Claude Code (Agent Harness)
Claude Code is Anthropic’s AI coding agent harness. It is notable for its two-layer pre-read file defense, remote tunability via feature flags, and a pre-query tool result optimization pipeline that runs on every API call regardless of context pressure.
(Note: Claude Code also appears in swe-atlas.md benchmark evaluations as a tested agent.)
File Read Management
Two-layer defense:
- Pre-read byte gate: stat call before opening the file. Files > 256KB are rejected immediately with an actionable error pointing the model to use offset/limit or grep.
- Post-read token gate: output token-counted against a 25,000 token budget, catching token-dense files that slip under the byte cap.

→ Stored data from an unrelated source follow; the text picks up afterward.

-- ==== Sys2Proof/Syntax.lean ====
section
/-! DEFINITION. The syntax of the LS8: one constructor per row of the opcode table (30_encoding.md R87), in its order.
An operand is the operand byte itself: a register index is used "directly ... without masking" (10_state.md R24), and a
byte of 8 or more is checked when the instruction executes (40_step.md R104), not when it is decoded. -/

namespace Sys2Proof

/-- The 20 instructions. `a` is the byte at PC+1 and `b` the byte at PC+2, where the format has them (R80, R83). -/
inductive Instr where
  | hlt
  | ret
  | push (a : Byte)
  | pop (a : Byte)
  | prn (a : Byte)
  | call (a : Byte)
  | jmp (a : Byte)
  | jeq (a : Byte)
  | jne (a : Byte)
  | not (a : Byte)
  | ldi (a b : Byte)
  | add (a b : Byte)
  | sub (a b : Byte)
  | mul (a b : Byte)
  | cmp (a b : Byte)
  | and (a b : Byte)
  | or (a b : Byte)
  | xor (a b : Byte)
  | shl (a b : Byte)
  | shr (a b : Byte)
deriving DecidableEq, Repr

end Sys2Proof
end

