-- ==== Sys2Proof/Machine/Halt.lean ====
section
/-! DEFINITION. HLT (40_step.md R110), "the only transition to Halted". -/

namespace Sys2Proof.Machine

/-- HLT: `halted <- true`, and PC goes to the byte after it. -/
def execHlt (s : State) : Host.Outcome State Fault Refusal :=
  finish .hlt s (.ok (s.halt, .seq))

end Sys2Proof.Machine
end

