-- ==== Sys2Proof/Machine/Cycle.lean ====
section
/-! DEFINITION. One step of the block as one function (40_step.md R108), for either profile. -/

namespace Sys2Proof.Machine

/-- Fetch, decode, execute (40_step.md R102 to R107), on a Running state. Fetch and decode faults are taken as next states. -/
def cycle (aluExt : Bool) (s : State) : Host.Outcome State Fault Refusal :=
  match fetch s with
  | .error e => .next (s.fail e)
  | .ok l =>
    match decode aluExt l.op l.a l.b with
    | .error _ => .next (s.fail (.illegal s.pc l.op))
    | .ok i => exec i s

/-- The step: enabled only in the Running state (40_step.md R101, R116, R117; log entry 3). -/
def stepIn (aluExt : Bool) (s : State) : Host.Outcome State Fault Refusal :=
  match s.status with
  | .halted => .fault .halted
  | .faulted _ => .fault .faulted
  | .running => cycle aluExt s

end Sys2Proof.Machine
end

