-- ==== Sys2Proof/Laws/PerInstr.lean ====
section
/-! SUPPORT. Laws of the instructions as syntax, one lemma per constructor, for the host's case split. -/

namespace Sys2Proof.Laws.EncodedWidth

/-- An instruction's encoding is as long as its row's width, which is the `AA` field of its opcode plus one; the `C`
field says whether the row sets PC (30_encoding.md R86, R88). -/
def Statement (i : Instr) : Prop :=
  (encode i).length = i.op.width ∧ i.op.width = opcodeOperandCount i.op.opcode + 1 ∧
    opcodeSetsPc i.op.opcode = (i.op.setsPc != .no)

/-- Each row's width and "sets PC" agree with the fields of its opcode byte (30_encoding.md R88). -/
theorem row_fields (o : Op) :
    o.width = opcodeOperandCount o.opcode + 1 ∧ opcodeSetsPc o.opcode = (o.setsPc != .no) := by
  cases o <;> decide

theorem hlt : Statement .hlt := ⟨rfl, row_fields _⟩
theorem ret : Statement .ret := ⟨rfl, row_fields _⟩
theorem push (a : Byte) : Statement (.push a) := ⟨rfl, row_fields _⟩
theorem pop (a : Byte) : Statement (.pop a) := ⟨rfl, row_fields _⟩
theorem prn (a : Byte) : Statement (.prn a) := ⟨rfl, row_fields _⟩
theorem call (a : Byte) : Statement (.call a) := ⟨rfl, row_fields _⟩
theorem jmp (a : Byte) : Statement (.jmp a) := ⟨rfl, row_fields _⟩
theorem jeq (a : Byte) : Statement (.jeq a) := ⟨rfl, row_fields _⟩
theorem jne (a : Byte) : Statement (.jne a) := ⟨rfl, row_fields _⟩
theorem not (a : Byte) : Statement (.not a) := ⟨rfl, row_fields _⟩
theorem ldi (a b : Byte) : Statement (.ldi a b) := ⟨rfl, row_fields _⟩
theorem add (a b : Byte) : Statement (.add a b) := ⟨rfl, row_fields _⟩
theorem sub (a b : Byte) : Statement (.sub a b) := ⟨rfl, row_fields _⟩
theorem mul (a b : Byte) : Statement (.mul a b) := ⟨rfl, row_fields _⟩
theorem cmp (a b : Byte) : Statement (.cmp a b) := ⟨rfl, row_fields _⟩
theorem and (a b : Byte) : Statement (.and a b) := ⟨rfl, row_fields _⟩
theorem or (a b : Byte) : Statement (.or a b) := ⟨rfl, row_fields _⟩
theorem xor (a b : Byte) : Statement (.xor a b) := ⟨rfl, row_fields _⟩
theorem shl (a b : Byte) : Statement (.shl a b) := ⟨rfl, row_fields _⟩
theorem shr (a b : Byte) : Statement (.shr a b) := ⟨rfl, row_fields _⟩

end Sys2Proof.Laws.EncodedWidth
end

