/-- Noninterference: with FL and halted replaced, E kept where it is read, every instruction answers the same state but
for FL and halted, each of them replaced as before or written alike in both. -/
theorem exec_flags_noninterference {i : Instr} {s : State} {fl : Byte} (hd : Bool)
    (hE : flagE fl = flagE s.fl ∨ ((∀ a, i ≠ .jeq a) ∧ ∀ a, i ≠ .jne a)) :
    ∃ t fl' hd', exec i s = .next t ∧ exec i (s.withFlags fl hd) = .next (t.withFlags fl' hd') ∧
      ((t.fl = s.fl ∧ fl' = fl) ∨ fl' = t.fl) ∧ ((t.halted = s.halted ∧ hd' = hd) ∨ hd' = t.halted) := by
  obtain ⟨t, ht⟩ := exec_next i s
  by_cases hhlt : i = .hlt
  · subst hhlt
    cases ht.symm.trans (execHlt_eq s)
    exact ⟨_, fl, true, ht, rfl, .inl ⟨rfl, rfl⟩, .inr rfl⟩
  by_cases hcmp : ∃ a b, i = .cmp a b
  · obtain ⟨a, b, rfl⟩ := hcmp
    obtain ⟨hh, fl', hu, hfl⟩ := exec_cmp_withFlags fl hd ht
    exact ⟨t, fl', hd, ht, hu, hfl, .inl ⟨hh, rfl⟩⟩
  · have hcmp : ∀ a b, i ≠ .cmp a b := fun a b hi => hcmp ⟨a, b, hi⟩
    obtain ⟨hfl, hh⟩ := exec_keeps_flags hhlt hcmp ht
    exact ⟨t, fl, hd, ht, exec_withFlags hd hhlt hcmp hE ht, .inl ⟨hfl, rfl⟩, .inl ⟨hh, rfl⟩⟩

theorem compareFlags_cases (va vb : Byte) :
    compareFlags va vb = 0b001#8 ∨ compareFlags va vb = 0b010#8 ∨ compareFlags va vb = 0b100#8 := by
  unfold compareFlags
  split
  · exact .inl rfl
  · split
    · exact .inr (.inl rfl)
    · exact .inr (.inr rfl)

/-- At reset E is 0 and R0 is 0: JEQ R0 goes on to 2 where JNE R0 goes to 0, and with E set it is the other way. -/
theorem jeq_and_jne_read_flagE : ∀ i ∈ [Instr.jeq 0#8, Instr.jne 0#8], ∀ t u,
    exec i State.reset = .next t → exec i { State.reset with fl := 1#8 } = .next u → t.pc ≠ u.pc := by
  intro i hi t u ht hu
  rcases List.mem_pair.mp hi with rfl | rfl
  · cases ht.symm.trans (execJeq_regs State.reset 0)
    cases hu.symm.trans (execJeq_regs { State.reset with fl := 1#8 } 0)
    decide
  · cases ht.symm.trans (execJne_regs State.reset 0)
    cases hu.symm.trans (execJne_regs { State.reset with fl := 1#8 } 0)
    decide

/-! ### Halted at the ports (40_step.md R116; 70_reset_and_hazards.md R255, R257, R258) -/

theorem State.status_halted_iff (s : State) : s.status = .halted ↔ s.halted = true := by
  unfold State.status
  cases s.halted
  · cases s.fault <;> simp
  · simp

theorem State.not_running_of_halted {s : State} (h : s.halted = true) : s.running = false := by
  simp [State.running, h]

theorem step_ne_next_of_not_running {s : State} (h : s.running = false) (t : State) : step s ≠ .next t := by
  intro hs
  have hrun : s.running = true := (stepIn_cases hs).1
  simp [h] at hrun

theorem Block.stepRequest_of_not_running {k : Block} (h : k.state.running = false) : k.stepRequest = k := by
  simp [Block.stepRequest, h]

theorem Block.runRequest_of_not_running (n : Nat) {k : Block} (h : k.state.running = false) :
    Block.runRequest n k = k := by
  cases n with
  | zero => rfl
  | succ n => simp [Block.runRequest, h]

theorem State.load_halted (s : State) (p : List Byte) : (s.load p).halted = s.halted := by
  unfold State.load
  split <;> rfl

theorem Block.load_halted (p : List Byte) (k : Block) : (k.load p).state.halted = k.state.halted := by
  unfold Block.load
  split
  · exact State.load_halted k.state p
  · rfl
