-- ==== Sys2Proof/Decode.lean ====
section
/-!
DEFINITION. The decoders of the block's three input and wire encodings (R55 to R62, R67), total on any bits and
rejecting by name; then the encoder, from the same tables; then the reading of a table word the host asks for.
-/

namespace Sys2Proof

/-- Why bits are no instruction. -/
inductive DecodeError where
  /-- A command word that is ILLEGAL (R58, R59). -/
  | illegalCommand
  /-- A trigger code with non-zero reserved bits (R67). -/
  | malformedTrigger
  /-- Bit cells that are none of the three frames (R60 to R62). -/
  | malformedFrame
  deriving DecidableEq, Repr

/-- R58: the decode function of the host command word, total on all 2^64 words. -/
def decodeCommand (cw : CmdWord) : Except DecodeError Instr :=
  if cw.extractLsb' 56 8 = 0x10#8 then
    .ok (.setLed (cw.extractLsb' 48 8) (cw.extractLsb' 40 8) (cw.extractLsb' 32 8) (cw.extractLsb' 0 32))
  else if cw &&& 0xFFFFFFFFFFFFFFFE#64 = 0x2000000000000000#64 then
    .ok (.setFan (cw.getLsbD 0))
  else .error .illegalCommand

/-- R67: a trigger code with its timestamp. Bits 7:6 name the trigger, bits 5:1 are zero, and bit 0 is the level of an
OBS and zero in every other code. DEADLINE has no timestamp of its own. -/
def decodeTrigger (c : TrigCode) (t : Time) : Except DecodeError Instr :=
  if c.extractLsb' 1 5 ≠ 0#5 then .error .malformedTrigger
  else if c.extractLsb' 6 2 = 0b00#2 then .ok (.obs (c.getLsbD 0) t)
  else if c.getLsbD 0 then .error .malformedTrigger
  else if c.extractLsb' 6 2 = 0b01#2 then .ok (.srcEnd t)
  else if c.extractLsb' 6 2 = 0b10#2 then .ok (.timerFail t)
  else .ok .deadline

/-- The number a row of bit cells spells, first cell most significant (R40). -/
def bitsToNat (cells : List Bool) : Nat :=
  cells.foldl (fun acc b => 2 * acc + b.toNat) 0

/-- A 32-bit data frame word, by its fields (R61). -/
def ledFrameOfWord (w : BitVec 32) : Instr :=
  .ledFrame (w.extractLsb' 24 5) (w.extractLsb' 16 8) (w.extractLsb' 8 8) (w.extractLsb' 0 8)

/-- The frame a row of bit cells is, first cell first (R60 to R62). Where two readings fit, the start frame is taken
before the data frame and the data frame before the end frame: R85 says an end frame at level 0 is indistinguishable
from a start frame, and R61 that every word with prefix 111 is a data frame (log 8). -/
def decodeFrame (cells : List Bool) : Except DecodeError Instr :=
  if cells.all (! ·) && decide (32 ≤ cells.length) && decide (cells.length ≤ 36) then
    .ok (.startFrame cells.length)
  else if cells.length = 32 ∧ (cells.take 3).all id then
    .ok (ledFrameOfWord (BitVec.ofNat 32 (bitsToNat cells)))
  else if cells.all (cells.headD false == ·) && decide (32 ≤ cells.length) && decide (cells.length ≤ 255) then
    .ok (.endFrame (cells.headD false) cells.length)
  else .error .malformedFrame

/-- The bits of an instruction in the form its carrier holds them (R54): a word on the host command port, a code and a
timestamp in the trigger queue, or a row of bit cells on the wire. -/
inductive Packet where
  | command (cw : CmdWord)
  | trigger (c : TrigCode) (t : Time)
  | frame (cells : List Bool)
  deriving DecidableEq, Repr

/-- The decoder of any packet. -/
def decode : Packet → Except DecodeError Instr
  | .command cw => decodeCommand cw
  | .trigger c t => decodeTrigger c t
  | .frame cells => decodeFrame cells

/-- R56: the SET_LED word. -/
def ledCommandWord (red green blue : Byte) (brightness : F32) : CmdWord :=
  0x10#8 ++ red ++ green ++ blue ++ brightness

/-- R57: the SET_FAN word. -/
def fanCommandWord (on : Bool) : CmdWord :=
  0x200000000000000#60 ++ (0#3 ++ BitVec.ofBool on)

/-- R67: the OBS code with the level in bit 0. -/
def obsCode (level : Bool) : TrigCode := 0#7 ++ BitVec.ofBool level

/-- R67: the SRC_END code. -/
def srcEndCode : TrigCode := 0x40#8

/-- R67: the TIMER_FAIL code. -/
def timerFailCode : TrigCode := 0x80#8

/-- R67: the DEADLINE code, which is never appended to `inq`. -/
def deadlineCode : TrigCode := 0xC0#8

/-- The bits of a word, most significant first (R40, R61). -/
def bitsMsbFirst {n : Nat} (w : BitVec n) : List Bool :=
  (List.range n).map fun k => w.getLsbD (n - 1 - k)

/-- R77: the control byte, `111` then the brightness field. -/
def controlByte (field : Field5) : Byte := 0b111#3 ++ field

/-- R61: the data frame word `FRAME32`. -/
def frame32 (field : Field5) (blue green red : Byte) : BitVec 32 :=
  controlByte field ++ blue ++ green ++ red

/-- The encoder: the packet of an instruction, from the same tables. A pseudo-instruction has the word of its
expansion (R71). -/
def encode : Instr → Packet
  | .setLed r g b br => .command (ledCommandWord r g b br)
  | .setFan on => .command (fanCommandWord on)
  | .fanOn => .command 0x2000000000000001#64
  | .fanOff => .command 0x2000000000000000#64
  | .ledOff => .command 0x1000000000000000#64
  | .obs v t => .trigger (obsCode v) t
  | .srcEnd t => .trigger srcEndCode t
  | .timerFail t => .trigger timerFailCode t
  | .deadline => .trigger deadlineCode 0
  | .startFrame n => .frame (List.replicate n false)
  | .ledFrame f b g r => .frame (bitsMsbFirst (frame32 f b g r))
  | .endFrame l m => .frame (List.replicate m l)

/-- What the bits of an instruction say by themselves. A pseudo-instruction reads as its expansion (R71). An end frame
at level 0 of at most 36 pulses reads as a start frame (R85), and an end frame of 32 pulses at level 1 as the data frame
0xFFFFFFFF (R61): on the wire only the position in the SET_LED tells them apart (log 8). -/
def Instr.reading : Instr → Instr
  | .endFrame false m => if m ≤ 36 then .startFrame m else .endFrame false m
  | .endFrame true m => if m = 32 then .ledFrame 31 0xFF 0xFF 0xFF else .endFrame true m
  | .fanOn => .setFan true
  | .fanOff => .setFan false
  | .ledOff => .setLed 0 0 0 0
  | .setLed r g b br => .setLed r g b br
  | .setFan on => .setFan on
  | .obs v t => .obs v t
  | .srcEnd t => .srcEnd t
  | .timerFail t => .timerFail t
  | .deadline => .deadline
  | .startFrame n => .startFrame n
  | .ledFrame f b g r => .ledFrame f b g r

/-- The host command word of an instruction; what is no command has none, and answers the ILLEGAL word 0. -/
def commandWord (i : Instr) : CmdWord :=
  match encode i with
  | .command cw => cw
  | .trigger _ _ => 0
  | .frame _ => 0

/-- The code of a trigger that may stand in `inq` (R67, R119 (b)): well-formed, and not DEADLINE. -/
def queueable (c : TrigCode) : Bool :=
  match decodeTrigger c 0 with
  | .ok .deadline => false
  | .ok _ => true
  | .error _ => false

/-- A terminal trigger, SRC_END or TIMER_FAIL (R119 (c)). -/
def terminalCode (c : TrigCode) : Bool := decide (c = srcEndCode) || decide (c = timerFailCode)

/-- The bit cells of an `n`-cell frame whose word is `w`, first cell the most significant (R40). -/
def frameCells (n w : Nat) : List Bool := (List.range n).map fun k => w.testBit (n - 1 - k)

/-- The packet of a table row's bits: a 64-bit row is a host command word, an 8-bit row a trigger code, any other width a
row of bit cells. DESIGN CHOICE (log 32): R67 gives a trigger as a pair of code and timestamp and packs them in no word;
here the timestamp's bits stand above the code's, and are 0 in an 8-bit row. -/
def tablePacket (nbits w : Nat) : Packet :=
  if nbits = 64 then .command (BitVec.ofNat 64 w)
  else if nbits = 8 ∨ nbits = 72 then .trigger (BitVec.ofNat 8 w) (w / 2 ^ 8 % 2 ^ 64)
  else .frame (frameCells nbits w)

/-- The instruction the decoder reads from an instruction of the opcode table whose bits are `w`. -/
def decodeTableWord (nbits w : Nat) : Option Instr :=
  match decode (tablePacket nbits w) with
  | .ok i => some i
  | .error _ => none

end Sys2Proof
end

Both limits are remotely tunable by Anthropic via GrowthBook feature flags without shipping a new release.
Additional defaults:
- Returns 2,000 lines from the beginning by default
- Any line longer than 2,000 characters gets truncated
- Rich multi-paragraph tool description explains pagination, size caps, image/PDF/notebook support, and encourages parallel reads
- File dedup: if the model re-reads the same file at the same range and the file mtime hasn’t changed, Claude Code returns a stub instead of full content — avoids duplicate tokens
Philosophy: harness-first with remote tunability
Pre-Query Optimization
Runs before every API call, regardless of context pressure:
- Oversized tool results persisted to disk, replaced with 2KB previews
- Per-tool cap: 50,000 characters
- Per-message aggregate cap: 200,000 characters
- Means a 60KB grep result gets offloaded on the very first turn of a new session
Session Compaction
- Trigger: estimated tokens exceed context window minus 13,000-token buffer (~167K tokens for a 200K-context model)
- Structured 9-section summarization prompt: primary request, key technical concepts, files and code, errors and fixes, problem solving, all user messages, pending tasks, current work, optional next step
- Summary placement: user message stating “session continued from a previous conversation that ran out of context”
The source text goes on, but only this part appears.